[[ The records, beginning ]]
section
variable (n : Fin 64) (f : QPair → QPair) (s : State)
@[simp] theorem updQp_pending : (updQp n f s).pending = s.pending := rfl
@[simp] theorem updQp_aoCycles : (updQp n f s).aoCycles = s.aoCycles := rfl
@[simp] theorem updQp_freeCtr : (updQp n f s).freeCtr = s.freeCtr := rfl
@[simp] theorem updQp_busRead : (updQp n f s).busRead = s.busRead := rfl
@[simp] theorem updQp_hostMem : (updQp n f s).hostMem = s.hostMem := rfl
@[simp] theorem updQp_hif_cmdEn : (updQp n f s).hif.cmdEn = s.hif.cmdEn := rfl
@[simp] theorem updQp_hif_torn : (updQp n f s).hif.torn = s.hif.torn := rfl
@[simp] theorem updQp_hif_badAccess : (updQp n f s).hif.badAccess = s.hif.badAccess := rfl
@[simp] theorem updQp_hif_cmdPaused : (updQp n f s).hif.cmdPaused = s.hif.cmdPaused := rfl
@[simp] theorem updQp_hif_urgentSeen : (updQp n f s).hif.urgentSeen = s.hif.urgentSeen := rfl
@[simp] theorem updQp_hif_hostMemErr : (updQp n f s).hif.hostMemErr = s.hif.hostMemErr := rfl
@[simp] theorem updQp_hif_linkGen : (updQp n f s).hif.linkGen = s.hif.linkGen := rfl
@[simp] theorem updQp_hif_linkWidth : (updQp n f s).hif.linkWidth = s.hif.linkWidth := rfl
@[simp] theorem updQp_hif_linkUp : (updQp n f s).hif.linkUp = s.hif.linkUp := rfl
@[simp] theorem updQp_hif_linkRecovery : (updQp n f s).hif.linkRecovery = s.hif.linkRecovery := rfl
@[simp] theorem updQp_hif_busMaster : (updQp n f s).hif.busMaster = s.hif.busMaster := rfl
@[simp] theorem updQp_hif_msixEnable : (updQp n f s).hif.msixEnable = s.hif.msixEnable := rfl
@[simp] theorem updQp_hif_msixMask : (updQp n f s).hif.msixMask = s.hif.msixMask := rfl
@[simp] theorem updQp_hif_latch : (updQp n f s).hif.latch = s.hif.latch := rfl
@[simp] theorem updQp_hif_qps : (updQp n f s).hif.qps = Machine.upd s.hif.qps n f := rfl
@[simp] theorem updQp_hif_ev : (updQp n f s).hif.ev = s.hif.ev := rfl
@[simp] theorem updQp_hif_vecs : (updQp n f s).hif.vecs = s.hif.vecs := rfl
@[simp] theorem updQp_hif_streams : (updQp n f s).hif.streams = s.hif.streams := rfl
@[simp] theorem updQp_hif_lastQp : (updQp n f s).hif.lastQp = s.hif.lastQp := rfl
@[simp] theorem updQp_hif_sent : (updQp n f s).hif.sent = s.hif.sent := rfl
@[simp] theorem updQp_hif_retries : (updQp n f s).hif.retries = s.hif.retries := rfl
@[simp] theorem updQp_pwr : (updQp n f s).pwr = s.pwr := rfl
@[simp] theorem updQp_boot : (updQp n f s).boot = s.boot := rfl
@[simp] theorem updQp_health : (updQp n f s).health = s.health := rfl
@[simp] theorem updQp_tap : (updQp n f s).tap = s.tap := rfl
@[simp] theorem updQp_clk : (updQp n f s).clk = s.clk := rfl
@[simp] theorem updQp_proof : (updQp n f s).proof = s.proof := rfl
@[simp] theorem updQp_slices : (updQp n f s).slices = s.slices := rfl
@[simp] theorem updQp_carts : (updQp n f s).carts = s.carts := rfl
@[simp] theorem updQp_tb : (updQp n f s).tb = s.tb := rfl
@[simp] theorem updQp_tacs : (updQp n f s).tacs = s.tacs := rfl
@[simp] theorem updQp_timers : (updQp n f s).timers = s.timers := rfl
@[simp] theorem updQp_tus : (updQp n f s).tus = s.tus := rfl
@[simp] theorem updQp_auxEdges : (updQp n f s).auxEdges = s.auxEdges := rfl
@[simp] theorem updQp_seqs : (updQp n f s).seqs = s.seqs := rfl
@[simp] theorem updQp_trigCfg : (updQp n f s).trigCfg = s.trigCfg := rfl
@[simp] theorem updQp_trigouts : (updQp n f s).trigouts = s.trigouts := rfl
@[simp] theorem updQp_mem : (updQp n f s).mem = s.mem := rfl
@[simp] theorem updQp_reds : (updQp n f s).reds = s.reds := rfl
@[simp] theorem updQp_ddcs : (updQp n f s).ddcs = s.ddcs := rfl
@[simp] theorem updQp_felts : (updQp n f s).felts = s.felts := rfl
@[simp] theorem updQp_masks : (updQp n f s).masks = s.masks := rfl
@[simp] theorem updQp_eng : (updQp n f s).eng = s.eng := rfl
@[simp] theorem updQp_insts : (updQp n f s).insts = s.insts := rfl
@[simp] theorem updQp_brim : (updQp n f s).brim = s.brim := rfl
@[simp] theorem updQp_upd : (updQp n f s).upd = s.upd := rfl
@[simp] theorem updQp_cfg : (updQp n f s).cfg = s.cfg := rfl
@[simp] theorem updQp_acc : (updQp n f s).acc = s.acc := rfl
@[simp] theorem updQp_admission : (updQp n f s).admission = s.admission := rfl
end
[[ The records, end ]]
[[ The records, beginning ]]
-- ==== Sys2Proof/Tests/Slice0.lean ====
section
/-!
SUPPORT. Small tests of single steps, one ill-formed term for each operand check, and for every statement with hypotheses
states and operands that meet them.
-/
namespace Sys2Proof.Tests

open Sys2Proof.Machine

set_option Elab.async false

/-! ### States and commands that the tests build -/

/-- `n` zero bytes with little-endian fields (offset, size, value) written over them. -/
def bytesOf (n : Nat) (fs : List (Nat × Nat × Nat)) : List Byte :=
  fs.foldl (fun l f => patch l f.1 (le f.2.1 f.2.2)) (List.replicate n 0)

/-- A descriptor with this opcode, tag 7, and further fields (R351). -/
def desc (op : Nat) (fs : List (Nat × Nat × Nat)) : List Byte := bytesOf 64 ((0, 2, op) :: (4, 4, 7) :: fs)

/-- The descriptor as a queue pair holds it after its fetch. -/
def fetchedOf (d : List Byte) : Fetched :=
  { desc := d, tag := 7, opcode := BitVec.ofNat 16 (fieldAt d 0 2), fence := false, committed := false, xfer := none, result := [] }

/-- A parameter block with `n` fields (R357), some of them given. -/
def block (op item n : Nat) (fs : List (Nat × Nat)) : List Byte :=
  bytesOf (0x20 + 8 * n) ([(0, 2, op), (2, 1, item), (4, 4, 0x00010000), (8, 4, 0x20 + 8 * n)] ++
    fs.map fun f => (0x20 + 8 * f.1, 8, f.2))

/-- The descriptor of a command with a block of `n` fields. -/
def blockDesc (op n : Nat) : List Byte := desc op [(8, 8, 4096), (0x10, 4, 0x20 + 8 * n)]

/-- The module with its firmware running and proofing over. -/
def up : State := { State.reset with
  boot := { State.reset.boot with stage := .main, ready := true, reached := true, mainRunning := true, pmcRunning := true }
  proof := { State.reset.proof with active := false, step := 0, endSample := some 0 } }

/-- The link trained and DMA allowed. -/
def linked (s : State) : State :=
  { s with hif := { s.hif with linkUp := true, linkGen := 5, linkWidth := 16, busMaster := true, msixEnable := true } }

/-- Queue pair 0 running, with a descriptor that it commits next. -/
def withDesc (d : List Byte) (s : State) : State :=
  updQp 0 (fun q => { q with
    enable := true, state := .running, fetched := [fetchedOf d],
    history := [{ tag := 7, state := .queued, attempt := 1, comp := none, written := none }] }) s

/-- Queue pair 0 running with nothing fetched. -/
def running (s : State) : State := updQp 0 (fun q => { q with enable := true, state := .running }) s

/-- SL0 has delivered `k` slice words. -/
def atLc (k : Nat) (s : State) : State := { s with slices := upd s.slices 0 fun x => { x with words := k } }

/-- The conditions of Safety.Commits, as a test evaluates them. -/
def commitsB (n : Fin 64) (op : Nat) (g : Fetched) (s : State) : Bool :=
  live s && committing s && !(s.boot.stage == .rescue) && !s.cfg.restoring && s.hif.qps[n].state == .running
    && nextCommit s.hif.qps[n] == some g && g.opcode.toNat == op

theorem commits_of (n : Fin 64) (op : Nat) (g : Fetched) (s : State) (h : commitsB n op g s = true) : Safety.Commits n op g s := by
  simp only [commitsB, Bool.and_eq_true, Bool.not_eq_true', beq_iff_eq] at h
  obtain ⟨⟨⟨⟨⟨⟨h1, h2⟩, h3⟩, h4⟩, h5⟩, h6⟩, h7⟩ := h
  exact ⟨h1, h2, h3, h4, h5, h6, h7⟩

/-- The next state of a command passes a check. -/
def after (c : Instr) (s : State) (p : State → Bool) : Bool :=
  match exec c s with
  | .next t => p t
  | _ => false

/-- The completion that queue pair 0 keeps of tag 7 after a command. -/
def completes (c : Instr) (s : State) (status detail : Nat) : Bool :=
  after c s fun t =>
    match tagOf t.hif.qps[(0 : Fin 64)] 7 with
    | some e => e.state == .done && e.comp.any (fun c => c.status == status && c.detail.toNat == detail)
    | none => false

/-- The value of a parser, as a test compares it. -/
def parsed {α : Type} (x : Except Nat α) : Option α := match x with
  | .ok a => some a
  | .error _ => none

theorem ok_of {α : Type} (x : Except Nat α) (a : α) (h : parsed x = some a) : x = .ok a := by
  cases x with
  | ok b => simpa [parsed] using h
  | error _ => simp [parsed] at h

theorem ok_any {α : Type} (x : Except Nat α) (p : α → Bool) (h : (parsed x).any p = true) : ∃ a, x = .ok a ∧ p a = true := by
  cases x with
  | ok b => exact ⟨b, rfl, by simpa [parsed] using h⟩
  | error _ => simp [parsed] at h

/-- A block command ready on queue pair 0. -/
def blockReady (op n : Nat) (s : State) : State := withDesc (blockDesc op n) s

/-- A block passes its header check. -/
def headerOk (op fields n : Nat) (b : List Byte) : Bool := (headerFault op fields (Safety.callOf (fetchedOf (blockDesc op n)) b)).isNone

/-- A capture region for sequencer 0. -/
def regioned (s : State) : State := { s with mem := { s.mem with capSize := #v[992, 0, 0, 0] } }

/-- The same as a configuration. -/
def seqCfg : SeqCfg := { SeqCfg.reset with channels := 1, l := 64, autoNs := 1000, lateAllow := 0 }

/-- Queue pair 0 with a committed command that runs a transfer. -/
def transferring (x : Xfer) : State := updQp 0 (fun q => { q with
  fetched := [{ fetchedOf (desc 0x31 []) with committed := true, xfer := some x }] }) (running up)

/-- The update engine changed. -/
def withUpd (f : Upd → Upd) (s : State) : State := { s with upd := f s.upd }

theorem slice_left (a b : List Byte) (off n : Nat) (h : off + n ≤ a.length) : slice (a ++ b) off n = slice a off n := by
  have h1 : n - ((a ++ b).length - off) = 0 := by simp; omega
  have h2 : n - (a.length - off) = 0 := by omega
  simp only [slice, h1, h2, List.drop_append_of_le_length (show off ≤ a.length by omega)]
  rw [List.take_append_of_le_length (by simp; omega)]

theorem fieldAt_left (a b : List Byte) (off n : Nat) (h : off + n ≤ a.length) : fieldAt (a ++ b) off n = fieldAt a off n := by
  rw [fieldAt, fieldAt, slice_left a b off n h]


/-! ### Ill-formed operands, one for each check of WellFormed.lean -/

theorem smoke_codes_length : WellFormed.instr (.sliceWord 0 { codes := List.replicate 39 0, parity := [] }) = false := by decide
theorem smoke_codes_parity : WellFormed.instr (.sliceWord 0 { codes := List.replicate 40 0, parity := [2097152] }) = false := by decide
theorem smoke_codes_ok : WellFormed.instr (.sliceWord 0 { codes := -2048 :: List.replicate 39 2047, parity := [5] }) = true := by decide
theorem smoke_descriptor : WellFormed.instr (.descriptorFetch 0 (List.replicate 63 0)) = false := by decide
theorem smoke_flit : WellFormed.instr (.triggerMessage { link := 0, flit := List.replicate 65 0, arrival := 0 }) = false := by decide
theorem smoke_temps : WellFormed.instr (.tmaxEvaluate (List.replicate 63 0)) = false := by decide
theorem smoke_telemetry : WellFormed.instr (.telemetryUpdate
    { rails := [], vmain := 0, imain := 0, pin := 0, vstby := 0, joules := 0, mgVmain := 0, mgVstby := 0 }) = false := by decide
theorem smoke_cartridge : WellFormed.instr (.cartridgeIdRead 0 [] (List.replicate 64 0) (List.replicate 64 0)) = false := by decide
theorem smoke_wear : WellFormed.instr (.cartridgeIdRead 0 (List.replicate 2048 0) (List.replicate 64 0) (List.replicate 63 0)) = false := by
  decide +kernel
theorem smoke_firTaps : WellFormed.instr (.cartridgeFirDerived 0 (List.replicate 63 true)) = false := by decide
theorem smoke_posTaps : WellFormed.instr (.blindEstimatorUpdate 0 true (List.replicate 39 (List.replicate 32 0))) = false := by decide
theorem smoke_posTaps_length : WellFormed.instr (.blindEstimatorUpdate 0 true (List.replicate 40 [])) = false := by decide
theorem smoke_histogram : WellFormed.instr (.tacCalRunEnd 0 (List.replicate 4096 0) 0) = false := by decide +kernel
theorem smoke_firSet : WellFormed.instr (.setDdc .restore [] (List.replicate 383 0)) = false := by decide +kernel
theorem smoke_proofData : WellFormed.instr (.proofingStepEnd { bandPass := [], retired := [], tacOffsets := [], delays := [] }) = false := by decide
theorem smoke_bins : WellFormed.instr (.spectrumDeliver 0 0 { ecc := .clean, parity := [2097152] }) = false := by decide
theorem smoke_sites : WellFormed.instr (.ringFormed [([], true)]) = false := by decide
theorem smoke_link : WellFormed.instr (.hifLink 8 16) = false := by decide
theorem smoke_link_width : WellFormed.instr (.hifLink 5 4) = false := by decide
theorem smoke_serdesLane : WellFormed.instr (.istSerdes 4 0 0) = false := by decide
[[ The records, end ]]
[[ The records, beginning ]]
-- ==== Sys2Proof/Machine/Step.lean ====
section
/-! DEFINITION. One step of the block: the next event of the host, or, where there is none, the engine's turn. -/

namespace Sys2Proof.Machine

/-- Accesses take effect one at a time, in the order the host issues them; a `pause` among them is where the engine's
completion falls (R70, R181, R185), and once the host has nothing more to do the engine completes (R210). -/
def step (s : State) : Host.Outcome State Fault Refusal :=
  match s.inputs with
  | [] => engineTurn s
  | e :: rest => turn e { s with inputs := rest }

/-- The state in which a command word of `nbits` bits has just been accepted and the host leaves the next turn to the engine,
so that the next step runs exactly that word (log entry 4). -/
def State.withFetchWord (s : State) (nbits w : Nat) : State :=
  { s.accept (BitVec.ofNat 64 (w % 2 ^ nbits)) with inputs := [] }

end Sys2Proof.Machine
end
[[ The records, end ]]
▶ _Task description_:
In the records above, the line with "s.tus := rfl" marks the start and the line with "s.trigouts := rfl" marks the end; copy that stretch exactly, both lines included, and nothing else.

▶ _Task output_:
@[simp] theorem updQp_tus : (updQp n f s).tus = s.tus := rfl
@[simp] theorem updQp_auxEdges : (updQp n f s).auxEdges = s.auxEdges := rfl
@[simp] theorem updQp_seqs : (updQp n f s).seqs = s.seqs := rfl
@[simp] theorem updQp_trigCfg : (updQp n f s).trigCfg = s.trigCfg := rfl
@[simp] theorem updQp_trigouts : (updQp n f s).trigouts = s.trigouts := rfl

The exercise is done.